The result should be every line of the listing that contains "calc".

:: Data extract

-- ==== Sys2Proof/Tests/Slice0.lean ====
section
/-! SUPPORT. Small tests, each with its source in spec/, and for each statement with hypotheses a state
that meets them. -/

namespace Sys2Proof.Machine.Tests

/-! ### Well-formedness (30 R54, R59, R61) -/

theorem test_wellFormed_length_127 : (Instr.write 0x00 127).wellFormed = true := by decide
theorem test_wellFormed_refuses_length_128 : (Instr.write 0x00 128).wellFormed = false := by decide
theorem test_wellFormed_refuses_read_200 : (Instr.read 0x10 200).wellFormed = false := by decide
theorem test_stmt_refuses_address_256 : (Stmt.write 256 1).wellFormed = false := by decide
theorem test_stmt_refuses_count_256 : (Stmt.read 1 256).wellFormed = false := by decide
theorem test_stmt_takes_count_255 : (Stmt.read 255 255).wellFormed = true := by decide
theorem test_stmt_refuses_128_braced_bytes :
    (Stmt.writeBytes 1 (List.replicate 128 0)).wellFormed = false := by decide +kernel
theorem test_stmt_refuses_braced_address_256 : (Stmt.writeBytes 256 [0]).wellFormed = false := by decide
theorem test_stmt_refuses_byte_256 : (Stmt.writeBytes 1 [256]).wellFormed = false := by decide
theorem test_stmt_refuses_fill_byte_256 : (Stmt.fill [0, 256]).wellFormed = false := by decide
theorem test_stmt_refuses_fill_of_128 : (Stmt.fill (List.replicate 128 0)).wellFormed = false := by decide +kernel
theorem test_stmt_refuses_wide_delay : (Stmt.delay (2 ^ 32)).wellFormed = false := by decide
theorem test_stmt_refuses_wide_mask : (Stmt.check (2 ^ 32) 0).wellFormed = false := by decide
theorem test_stmt_refuses_wide_value : (Stmt.check 0 (2 ^ 32)).wellFormed = false := by decide
theorem test_stmt_refuses_wide_word : (Stmt.word (2 ^ 32)).wellFormed = false := by decide

/-! ### Decoding: words written out from 30 R52, RSV1 LEN ADDR RSV0 MODE OP -/

theorem test_decode_init :
    decode (0b00000000#8 ++ 0b00000000#8 ++ 0b00000000#8 ++ 0b00000#5 ++ 0b0#1 ++ 0b00#2) = .ok .init := by
  decide
theorem test_decode_write :
    decode (0b00000000#8 ++ 0b00000011#8 ++ 0b10000010#8 ++ 0b00000#5 ++ 0b0#1 ++ 0b01#2)
      = .ok (.write 0x82 3) := by
  decide
theorem test_decode_read :
    decode (0b00000000#8 ++ 0b00000010#8 ++ 0b10000011#8 ++ 0b00000#5 ++ 0b1#1 ++ 0b01#2)
      = .ok (.read 0x83 2) := by
  decide
theorem test_decode_linestate :
    decode (0b00000000#8 ++ 0b00000000#8 ++ 0b00000000#8 ++ 0b00000#5 ++ 0b0#1 ++ 0b10#2)
      = .ok .linestate := by
  decide

/-- 95 section 2.1, the reserved words. -/
theorem test_decode_reserved :
    decode 0x00000003#32 = .error .op ∧ decode 0x00000008#32 = .error .field ∧
      decode 0x01000000#32 = .error .field ∧ decode 0x00000100#32 = .error .operand ∧
      decode 0x00010002#32 = .error .operand ∧ decode 0x00000004#32 = .error .operand ∧
      decode 0x00000006#32 = .error .operand ∧ decode 0xFFFFFFFF#32 = .error .op := by
  decide

/-- 95 section 2.1: lengths 128 to 255 decode. -/
theorem test_decode_long :
    decode 0x00800001#32 = .ok (.write 0 128) ∧ decode 0x00C81005#32 = .ok (.read 0x10 200) := by
  decide

theorem test_table_words :
    decodeTableWord 32 0x00000000 = some .init ∧ decodeTableWord 32 0x007F0001 = some (.write 0 127) ∧
      decodeTableWord 32 0x00001205 = some (.read 0x12 0) ∧
      decodeTableWord 32 0x00000002 = some .linestate ∧ decodeTableWord 32 3 = none := by
  decide

/-- 30 R56: the word of `write(0x82, ..., 3)`. -/
theorem test_encode_write : encode (.write 0x82 3) = 0x00038201#32 := by decide

/-! ### Operands and flags -/

/-- 95 section 2.3. -/
theorem test_nibbleSwap :
    nibbleSwap 0x01 = 0x10 ∧ nibbleSwap 0x82 = 0x28 ∧ nibbleSwap 0x5A = 0xA5 ∧ nibbleSwap 0xF0 = 0x0F := by
  decide

/-- 95 section 2.4: the samples 10100101 and 00111100, first on the left. -/
theorem test_receivedByte :
    receivedByte (fun j => [true, false, true, false, false, true, false, true].getD j false) = 0xA5 ∧
      receivedByte (fun j => [false, false, true, true, true, true, false, false].getD j false) = 0x3C := by
  decide

/-- 95 section 2.4: 0x28 leaves as 00010100. -/
theorem test_bitsOut : bitsOut 0x28 = [false, false, false, true, false, true, false, false] := by decide

/-- 10 R19. -/
theorem test_status :
    ({ State.reset with initDone := true, err := .len } : State).status = 0x22#32 ∧
      ({ State.reset with initDone := true, line := true } : State).status = 0x06#32 := by
  decide

/-! ### One step of each command -/

/-- The answer of a step put to a question, false where it stopped. -/
def nextIs (o : Host.Outcome State Fault Refusal) (p : State → Bool) : Bool :=
  match o with
  | .next s => p s
  | .fault _ | .refused _ => false

/-- An idle block after an INIT. -/
def ready : State := { State.reset with lines := Lines.configured, initDone := true }

/-- `ready` with a host action ahead. -/
def facing (a : HostAction) : State := { ready with host := [a] }

/-- A buffer of 127 bytes that does not begin at address 0. -/
def window : Binding := ⟨10, 127⟩

/-- A command at a position of its body. -/
def running (i : Instr) (k : Nat) : State := { ready with phase := .busy (latch i 100 window) k 0 }

/-- 43 R85: BUSY = 1 once INIT is accepted. -/
theorem test_init_accepted :
    nextIs (step (State.reset.withFetchWord 32 0x00000000)) (fun s => s.status == 0x01#32) = true := by
  decide

/-- 95 T-I1: the tenth event of INIT is a wait, and INIT_DONE is set with it. -/
theorem test_init_last_event :
    nextIs (step { running .init 9 with initDone := false })
      (fun s => s.status == 0x02#32 && s.trace == [.wait 100]) = true := by
  decide
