-- ==== Sys2Proof/Machine/Move.lean ====
section
/-! DEFINITION. The meanings of the two forms of MOVE: steps 4 to 7 of the tick (R195, R199, R200). `p` is the counter
as it stands when the meaning starts, the index of the instruction itself (R37). -/

namespace Sys2Proof.Machine

open Sys2Proof

/-- `mov #imm, rD` (R199). -/
def execMovImm (imm dst : Nat) (s : State) : Host.Outcome State Fault Refusal :=
  finishTick ((immediateOperand imm s).andThen fun v t => deliver s.pc dst v t)

/-- `mov rS, rD` (R200). -/
def execMovReg (src dst : Nat) (s : State) : Host.Outcome State Fault Refusal :=
  finishTick ((registerOperand src s).andThen fun v t => deliver s.pc dst v t)

end Sys2Proof.Machine
end

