/-- R168: only a write to `CON_OUT` or `SEC_OUT` emits, and it emits at most one event. -/
def Obligations.OutputHappensOnlyOnPortWrites : Prop :=
  ∀ (s t : State) (i : Instr), s.Inv → exec i s = .next t →
    ∃ es : List Output, outputsOf t.trace = outputsOf s.trace ++ es ∧ es.length ≤ 1 ∧
      (i.dst ≠ s.cfg.index .conOut → i.dst ≠ s.cfg.index .secOut → es = [])

/-- R201 and R228: unless it is the destination, the counter is one past the instruction once the operand was read,
whether the write then faults or not, and at the instruction if the operand's read faulted. -/
def Obligations.CounterAdvancesByOne : Prop :=
  ∀ (s t : State) (i : Instr), s.Inv → exec i s = .next t →
    (∀ v s1, operandOf i s = .done v s1 → i.dst ≠ s.cfg.pcIdx → t.pc = s.pc + 1) ∧
    (∀ c s1, operandOf i s = .raised c s1 → t.pc = s.pc)

/-! ### What no instruction can observe -/

/-- R43 and R235: no instruction reads the tick counter: from any other count it does the same and counts on from
there. -/
def Obligations.TickCounterIsNotObservable : Prop :=
  ∀ (s t : State) (i : Instr) (n : Nat), exec i s = .next t →
    exec i { s with ticks := n } = .next { t with ticks := n + (t.ticks - s.ticks) }

/-- R46: the trace is an observation of CORE and no state it can read: with any other history an instruction does the
same and adds the same events. -/
def Obligations.TraceIsNotObservable : Prop :=
  ∀ (s t : State) (i : Instr) (tr : List Event), exec i s = .next t →
    ∃ es, t.trace = s.trace ++ es ∧ exec i { s with trace := tr } = .next { t with trace := tr ++ es }

/-! ### Trigger tables -/

/-- R123 (it rests on R35, the spec's decision): no register has two triggers in the same phase, and only the three
permitted aliases have one in each. -/
def Obligations.AtMostOneTriggerPerPhase : Prop :=
  ∀ (cfg : Config) (i : Nat), cfg.conforming = true →
    (cfg.readTriggers i).length ≤ 1 ∧ (cfg.writeTriggers i).length ≤ 1 ∧
    (cfg.readTriggers i ≠ [] → cfg.writeTriggers i ≠ [] →
      (i = cfg.index .memCommit ∧ i = cfg.index .memData) ∨ (i = cfg.index .conIn ∧ i = cfg.index .conOut) ∨
        (i = cfg.index .secNl ∧ i = cfg.index .secOut))

/-- R118: a register's list of a phase holds exactly the operations that a catalogue row registers on it in that
phase. -/
def Obligations.TriggerListsFollowTheCatalogue : Prop :=
  ∀ (cfg : Config) (i : Nat) (ph : Phase) (op : Op),
    op ∈ cfg.triggerTables.of ph i ↔
      ∃ row ∈ catalogue cfg.operandTriggers, row.op = op ∧ row.phase = ph ∧ ∃ r ∈ row.on, cfg.index r = i

/-- The table of R119: the trigger lists of the default map under `Both` (the map is the spec's decision D1). -/
def Obligations.DefaultTriggerLists : Prop :=
  (List.range 36).map Config.default.writeTriggers =
    [[.add], [.add], [], [.sub], [.sub], [], [.mul], [.mul], [], [.div], [.div], [], [], [.lt], [.lt], [], [], [], [],
     [], [], [], [], [], [.conOut], [], [.secOut], [], [], [], [], [.memStore], [], [], [], []] ∧
  (List.range 36).map Config.default.readTriggers =
    [[], [], [], [], [], [], [], [], [], [], [], [], [], [], [], [], [], [], [], [], [], [], [], [.sel], [], [.conIn],
     [], [], [.secNl], [.memLoad], [], [], [], [], [], []]
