/-- Settles O58: three stores set up the select, and the jump reads it. -/
theorem branchExpansionSelectsTheTarget : Obligations.BranchExpansionSelectsTheTarget := by
  intro s c t f hs hr hreads ht hf
  obtain ⟨x, hx⟩ := exists_stores_role .selCond (by decide) hs hr
    (operandOf_movReg_reads hreads s.cfg.map.selCond) rfl
  have hxInv := hx.inv hs
  have hxCfg := hx.cfg hs
  obtain ⟨y, hy⟩ := exists_stores_role .selIfZero (by decide) hxInv hx.running
    (operandOf_movImm f s.cfg.map.selIfZero x) (by rw [hxCfg]; rfl)
  have hyInv := hy.inv hxInv
  have hyCfg := (hy.cfg hxInv).trans hxCfg
  obtain ⟨z, hz⟩ := exists_stores_role .selIfNonzero (by decide) hyInv hy.running
    (operandOf_movImm t s.cfg.map.selIfNonzero y) (by rw [hyCfg]; rfl)
  have hzInv := hz.inv hyInv
  have hzCfg := (hz.cfg hyInv).trans hyCfg
  obtain ⟨u, hu⟩ := exists_jump hzInv hz.running (operandOf_selR hzInv s.cfg.pcIdx) (by rw [hzCfg]; rfl)
  rw [hzCfg] at hu
  have hcond : z.role .selCond = s.reg c :=
    calc z.role .selCond = y.role .selCond := hz.frame _ (by decide) (by decide) rfl
      _ = x.role .selCond := hy.frame _ (by decide) (by decide) rfl
      _ = s.reg c := hx.value
  have hzero : z.role .selIfZero = BitVec.ofNat 64 f :=
    (hz.frame _ (by decide) (by decide) rfl).trans hy.value
  have hpc : u.pc = z.selected := hu.value
  refine ⟨u, ?_, hu.running, ?_, ?_⟩
  · calc execAll (Pseudo.bnz s.cfg c t f) s
        = execAll [.movImm f s.cfg.map.selIfZero, .movImm t s.cfg.map.selIfNonzero,
            .movReg s.cfg.map.selR s.cfg.pcIdx] x := execAll_cons hx.toCompletes _
      _ = execAll [.movImm t s.cfg.map.selIfNonzero, .movReg s.cfg.map.selR s.cfg.pcIdx] y :=
          execAll_cons hy.toCompletes _
      _ = execAll [.movReg s.cfg.map.selR s.cfg.pcIdx] z := execAll_cons hz.toCompletes _
      _ = .next u := execAll_cons hu.toCompletes []
  · rw [hu.ticks hzInv, hz.ticks hyInv, hy.ticks hxInv, hx.ticks hs]
  · rw [hpc, State.selected, hcond, hzero, hz.value]
    split
    · exact toInt_immediate hf
    · exact toInt_immediate ht

/-- The `ld` expansion: the address is stored, then `MEM_DATA` is read. -/
theorem loadExpansion_loads {s : State} {d a : Nat} (hs : s.Inv) (hr : s.status = .running)
    (hd : s.cfg.WriteOnlyStores d) (ha : a ≤ 32767) (hcap : 2 * a + 1 < s.cfg.cap) :
    ∃ t, execAll (Pseudo.ld s.cfg d a) s = .next t ∧ t.status = .running ∧ t.reg d = s.loadDouble a := by
  obtain ⟨x, hx⟩ := exists_stores_role .memAddr (by decide) hs hr (operandOf_movImm a s.cfg.map.memAddr s) rfl
  have hxInv := hx.inv hs
  have hxCfg := hx.cfg hs
  have hpair : pairIndex x.cfg.cap (x.role .memAddr) = some a := by
    rw [hx.value, hxCfg, pairIndex_of_valid (toInt_immediate ha) hcap]
  have ho := operandOf_memData hxInv hpair d
  have ht := completes_stores hxInv hx.running ho (by rwa [hxCfg])
  have hvalue := written_reg_self hxInv (operandOf_done hxInv.conforming ho) (by rw [hxCfg]; exact hd.1)
    (x.loadDouble a)
  rw [hxCfg] at ht
  refine ⟨_, ?_, ht.running, hvalue.trans (State.loadDouble_of_words hx.word a)⟩
  calc execAll (Pseudo.ld s.cfg d a) s
      = execAll [.movReg s.cfg.map.memData d] x := execAll_cons hx.toCompletes _
    _ = _ := execAll_cons ht []

/-- The `st` expansion: data and address are stored, then the commit writes the pair. -/
theorem storeExpansion_stores {s : State} {r a : Nat} (hs : s.Inv) (hr : s.status = .running)
    (hreads : s.cfg.ReadOnlyReads r) (ha : a ≤ 32767) (hcap : 2 * a + 1 < s.cfg.cap)
    (hne : s.cfg.index .memCommit ≠ s.cfg.index .memData) :
    ∃ t, execAll (Pseudo.st s.cfg r a) s = .next t ∧ t.status = .running ∧ t.loadDouble a = s.reg r ∧
      ∀ k, k ≠ 2 * a → k ≠ 2 * a + 1 → t.word k = s.word k := by
  obtain ⟨x, hx⟩ := exists_stores hs hr (operandOf_movReg_reads hreads s.cfg.map.memData) (r := .memData) rfl
    (Config.memData_writeOnlyStores hs.conforming hne)
  have hxInv := hx.inv hs
  have hxCfg := hx.cfg hs
  obtain ⟨y, hy⟩ := exists_stores_role .memAddr (by decide) hxInv hx.running
    (operandOf_movImm a s.cfg.map.memAddr x) (by rw [hxCfg]; rfl)
  have hyInv := hy.inv hxInv
  have hyCfg := (hy.cfg hxInv).trans hxCfg
  have hdata : (written y y (y.cfg.index .memCommit) (BitVec.ofNat 64 0)).role .memData = s.reg r :=
    calc _ = y.role .memData :=
          written_reg_ne (Keeps.refl y) (by rwa [hyCfg]) (Config.index_ne_pc hyInv.conforming (by decide)).symm _
      _ = x.role .memData := hy.frame _ (by decide) (by decide) rfl
      _ = s.reg r := hx.value
  have haddr : (written y y (y.cfg.index .memCommit) (BitVec.ofNat 64 0)).role .memAddr = BitVec.ofNat 64 a :=
    (written_role_ne hyInv (by decide) rfl (by decide) _).trans hy.value
  have hstore := exec_commit_stores hyInv.conforming (by rw [hyCfg]; rfl) (operandOf_movImm 0 s.cfg.map.memCommit y) rfl
    (by rw [haddr, hyCfg, pairIndex_of_valid (toInt_immediate ha) hcap])
  rw [hdata] at hstore
  have ht : Completes y _ _ := ⟨hstore, hy.running⟩
  refine ⟨_, ?_, ht.running, State.storeDouble_loadDouble hyInv.memory (by rwa [hyCfg]) _, fun k h0 h1 => ?_⟩
  · calc execAll (Pseudo.st s.cfg r a) s
        = execAll [.movImm a s.cfg.map.memAddr, .movImm 0 s.cfg.map.memCommit] x := execAll_cons hx.toCompletes _
      _ = execAll [.movImm 0 s.cfg.map.memCommit] y := execAll_cons hy.toCompletes _
      _ = _ := execAll_cons ht []
  · exact (State.storeDouble_word_ne _ _ h0 h1).trans ((hy.word k).trans (hx.word k))

/-- Settles O59: each expansion by its own lemma. -/
theorem loadAndStoreExpansions : Obligations.LoadAndStoreExpansions :=
  ⟨fun _ _ _ hs hr hd ha hcap => loadExpansion_loads hs hr hd ha hcap,
    fun _ _ _ hs hr hreads ha hcap hne => storeExpansion_stores hs hr hreads ha hcap hne⟩

end Sys2Proof.Machine
end

section
/-! SUPPORT. A value stored in `SEL_R`, `CON_IN` or `SEC_NL` is never observed (R122, R152): no operation reads the
register, and a MOVE that names it overwrites it first. -/

namespace Sys2Proof.Machine

open Sys2Proof

/-- The registers whose values an operation reads (R118). -/
def operandRoles : Op → List Role
  | .add => [.addA, .addB]
  | .sub => [.subA, .subB]
  | .mul => [.mulA, .mulB]
  | .div => [.divN, .divD]
  | .lt => [.ltA, .ltB]
  | .sel => [.selCond, .selIfZero, .selIfNonzero]
  | .conOut => [.conOut]
  | .secOut => [.secOut]
  | .memStore => [.memAddr, .memData]
  | .memLoad => [.memAddr]
  | .conIn | .secNl => []

/-! ### An operation on other registers -/

section
variable {s : State} {k : Nat}

theorem State.setReg_role_ne {q : Role} (h : s.cfg.index q ≠ k) (w : I64) : (s.setReg k w).role q = s.role q :=
  State.setReg_reg_ne s w h.symm

theorem State.setReg_setRole_ne {q : Role} (h : s.cfg.index q ≠ k) (w v : I64) :
    (s.setReg k w).setRole q v = (s.setRole q v).setReg k w :=
  State.setReg_comm s w v h.symm

theorem State.setReg_poll (w : I64) : (s.setReg k w).poll = s.poll.setReg k w := by
  obtain ⟨_, _, _, _, _, _, inputs, _⟩ := s
  cases inputs <;> rfl

theorem narrowedInto_setReg (op : ArithOp) {a b r : Role} (ha : s.cfg.index a ≠ k) (hb : s.cfg.index b ≠ k)
    (hr : s.cfg.index r ≠ k) (w : I64) :
    narrowedInto op a b r (s.setReg k w) = (narrowedInto op a b r s).mapState (·.setReg k w) := by
  simp only [narrowedInto, State.setReg_cfg, State.setReg_role_ne ha, State.setReg_role_ne hb,
    State.setReg_setRole_ne hr]
  split <;> rfl

theorem emitChar_setReg (port : Port) (v w : I64) :
    emitChar port v (s.setReg k w) = (emitChar port v s).mapState (·.setReg k w) := by
  simp only [emitChar]
  split <;> rfl

theorem checkedPair_setReg (h : s.cfg.index .memAddr ≠ k) (w : I64) : checkedPair (s.setReg k w) = checkedPair s := by
  simp only [checkedPair, State.setReg_cfg, State.setReg_role_ne h]

/-- An operation that neither reads nor stores to register `k` runs the same whatever `k` holds. -/
theorem runTrigger_setReg {ph : Phase} {op : Op} (hops : ∀ q ∈ operandRoles op, s.cfg.index q ≠ k)
    (hres : ∀ q ∈ resultRoles op, s.cfg.index q ≠ k) (w : I64) :
    runTrigger ph op (s.setReg k w) = (runTrigger ph op s).mapState (·.setReg k w) := by
  cases op <;> simp only [operandRoles, resultRoles, List.mem_cons, List.not_mem_nil, or_false, forall_eq_or_imp,
    forall_eq] at hops hres
  case add | sub | mul => exact narrowedInto_setReg _ hops.1 hops.2 hres w
  case div =>
    simp only [runTrigger, opDiv, State.setReg_role_ne hops.1, State.setReg_role_ne hops.2]
    split
    · simp only [Run.mapState_done, State.setReg_setRole_ne hres.1]
      exact congrArg (Run.done ()) (State.setReg_setRole_ne (s := s.setRole .divQ _) hres.2 w _)
    · rfl
  case lt =>
    simp only [runTrigger, opLt, State.setReg_role_ne hops.1, State.setReg_role_ne hops.2,
      State.setReg_setRole_ne hres, Run.mapState_done]
  case sel =>
    simp only [runTrigger, opSel, State.selected, State.setReg_role_ne hops.1, State.setReg_role_ne hops.2.1,
      State.setReg_role_ne hops.2.2, State.setReg_setRole_ne hres, Run.mapState_done]
  case conOut =>
    simp only [runTrigger, opConOut, State.setReg_role_ne hops, State.setReg_cfg, emitChar_setReg]
    split <;> rfl
  case conIn =>
    have hpoll : s.poll.cfg.index .conIn ≠ k := by rwa [State.poll_cfg]
    simp only [runTrigger, opConIn, State.setReg_poll, State.setReg_setRole_ne hpoll, Run.mapState_done]
    rfl
  case secOut => simp only [runTrigger, opSecOut, State.setReg_role_ne hops, emitChar_setReg]
  case secNl => simp only [runTrigger, opSecNl, State.setReg_setRole_ne hres, State.setReg_cfg, Run.mapState_done]
  case memStore =>
    simp only [runTrigger, opMemStore, checkedPair_setReg hops.1, State.setReg_role_ne hops.2]
    split <;> rfl
  case memLoad =>
    simp only [runTrigger, opMemLoad, checkedPair_setReg hops]
    split
    · exact congrArg (Run.done ()) (State.setReg_setRole_ne hres w _)
    · rfl

end

/-! ### Results that agree but for one register -/

/-- The results agree but for what register `k` holds in the state they leave. -/
def Run.SameBut {α : Type} (k : Nat) (x y : Run α) : Prop := ∃ w, y = x.mapState (·.setReg k w)

theorem Run.SameBut.refl {α : Type} (k : Nat) (x : Run α) : x.SameBut k x := by
  cases x with
  | done a t => exact ⟨t.reg k, by rw [Run.mapState_done, State.setReg_reg_eq]⟩
  | raised c t => exact ⟨t.reg k, by rw [Run.mapState_raised, State.setReg_reg_eq]⟩

theorem Run.SameBut.andThen {α β : Type} {k : Nat} {x y : Run α} {f : α → State → Run β} (h : x.SameBut k y)
    (hf : ∀ a t w, x = .done a t → (f a t).SameBut k (f a (t.setReg k w))) :
    (x.andThen f).SameBut k (y.andThen f) := by
  obtain ⟨w, rfl⟩ := h
  cases x with
  | done a t => exact hf a t w rfl
  | raised c t => exact ⟨w, rfl⟩

theorem Run.SameBut.finishTick {k : Nat} {x y : Run Unit} (h : x.SameBut k y) {t : State}
    (ht : Machine.finishTick x = .next t) : ∃ w, Machine.finishTick y = .next (t.setReg k w) := by
  obtain ⟨w, rfl⟩ := h
  cases x with
  | done _ u => exact ⟨w, by rw [← Host.Outcome.next.inj ht]; rfl⟩
  | raised c u => exact ⟨w, by rw [← Host.Outcome.next.inj ht]; rfl⟩

/-! ### The three port registers -/

/-- The registers whose every read stores a value first that does not depend on the old one (R122, R152). -/
def overwrittenPorts : List Role := [.selR, .conIn, .secNl]

theorem overwrittenPorts_subset_readFiring : overwrittenPorts ⊆ readFiring := by decide

theorem overwrittenPorts_ne_pc : ∀ r ∈ overwrittenPorts, r ≠ .pc := by decide

theorem reader_not_mayShare_port : ∀ r ∈ overwrittenPorts, ∀ e ∈ Config.readers, e.1.mayShare r = false := by decide

/-- A read-trigger's operands and results lie apart from these registers, unless one is its own. -/
theorem reader_roles_apart_port : ∀ r ∈ overwrittenPorts, ∀ e ∈ Config.readers,
    ∀ q ∈ operandRoles e.2 ++ resultRoles e.2, q = e.1 ∨ (q ≠ r ∧ q.mayShare r = false) := by decide

/-- A write-trigger's operands and results lie apart from these registers, unless one is its own. -/
theorem writer_roles_apart_port (t : OperandTriggers) : ∀ r ∈ overwrittenPorts, ∀ e ∈ Config.writers t,
    ∀ q ∈ operandRoles e.2 ++ resultRoles e.2, q = e.1 ∨ (q ≠ r ∧ q.mayShare r = false) := by
  cases t <;> decide

/-- The read-trigger of one of these registers does not use what it held. -/
theorem runTrigger_overwrites {s : State} (hc : s.cfg.conforming = true) {e : Role × Op} (he : e ∈ Config.readers)
    (hr : e.1 ∈ overwrittenPorts) (w : I64) :
    runTrigger .read e.2 (s.setReg (s.cfg.index e.1) w) = runTrigger .read e.2 s := by
  have own : ∀ e ∈ Config.readers, e.1 ∈ overwrittenPorts →
      e = (.selR, .sel) ∨ e = (.conIn, .conIn) ∨ e = (.secNl, .secNl) := by decide
  rcases own e he hr with rfl | rfl | rfl
  · have apart : ∀ {q : Role}, q ≠ .selR → q.mayShare .selR = false →
        (s.setReg (s.cfg.index .selR) w).role q = s.role q :=
      fun hne hs => State.setReg_role_ne (Config.index_ne hc hne hs) w
    simp only [runTrigger, opSel, State.selected, apart (q := .selCond) (by decide) rfl,
      apart (q := .selIfZero) (by decide) rfl, apart (q := .selIfNonzero) (by decide) rfl]
    exact congrArg (Run.done ()) (State.setReg_setReg s _ _ _)
  · simp only [runTrigger, opConIn, State.setReg_poll, State.setRole, State.setReg_cfg, State.poll_cfg,
      State.setReg_setReg]
    rfl
  · exact congrArg (Run.done ()) (State.setReg_setReg s _ _ _)

section
variable {s : State} (hc : s.cfg.conforming = true) {r : Role} (hr : r ∈ overwrittenPorts) {k : Nat}
  (hk : s.cfg.index r = k)
include hc hk

/-- A trigger of another register runs the same whatever the port register holds. -/
theorem runTrigger_sameBut {e : Role × Op}
    (he : ∀ q ∈ operandRoles e.2 ++ resultRoles e.2, q = e.1 ∨ (q ≠ r ∧ q.mayShare r = false))
    (hne : s.cfg.index e.1 ≠ k) (ph : Phase) (w : I64) :
    (runTrigger ph e.2 s).SameBut k (runTrigger ph e.2 (s.setReg k w)) := by
  have apart : ∀ q ∈ operandRoles e.2 ++ resultRoles e.2, s.cfg.index q ≠ k := fun q hq => by
    rcases he q hq with rfl | ⟨hqr, hs⟩
    · exact hne
    · exact hk ▸ Config.index_ne hc hqr hs
  exact ⟨w, runTrigger_setReg (fun q hq => apart q (List.mem_append_left _ hq))
    (fun q hq => apart q (List.mem_append_right _ hq)) w⟩

include hr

::::

## [Written answer]
    calc z.role .selCond = y.role .selCond := hz.frame _ (by decide) (by decide) rfl
  · calc execAll (Pseudo.bnz s.cfg c t f) s
  calc execAll (Pseudo.ld s.cfg d a) s
    calc _ = y.role .memData :=
  · calc execAll (Pseudo.st s.cfg r a) s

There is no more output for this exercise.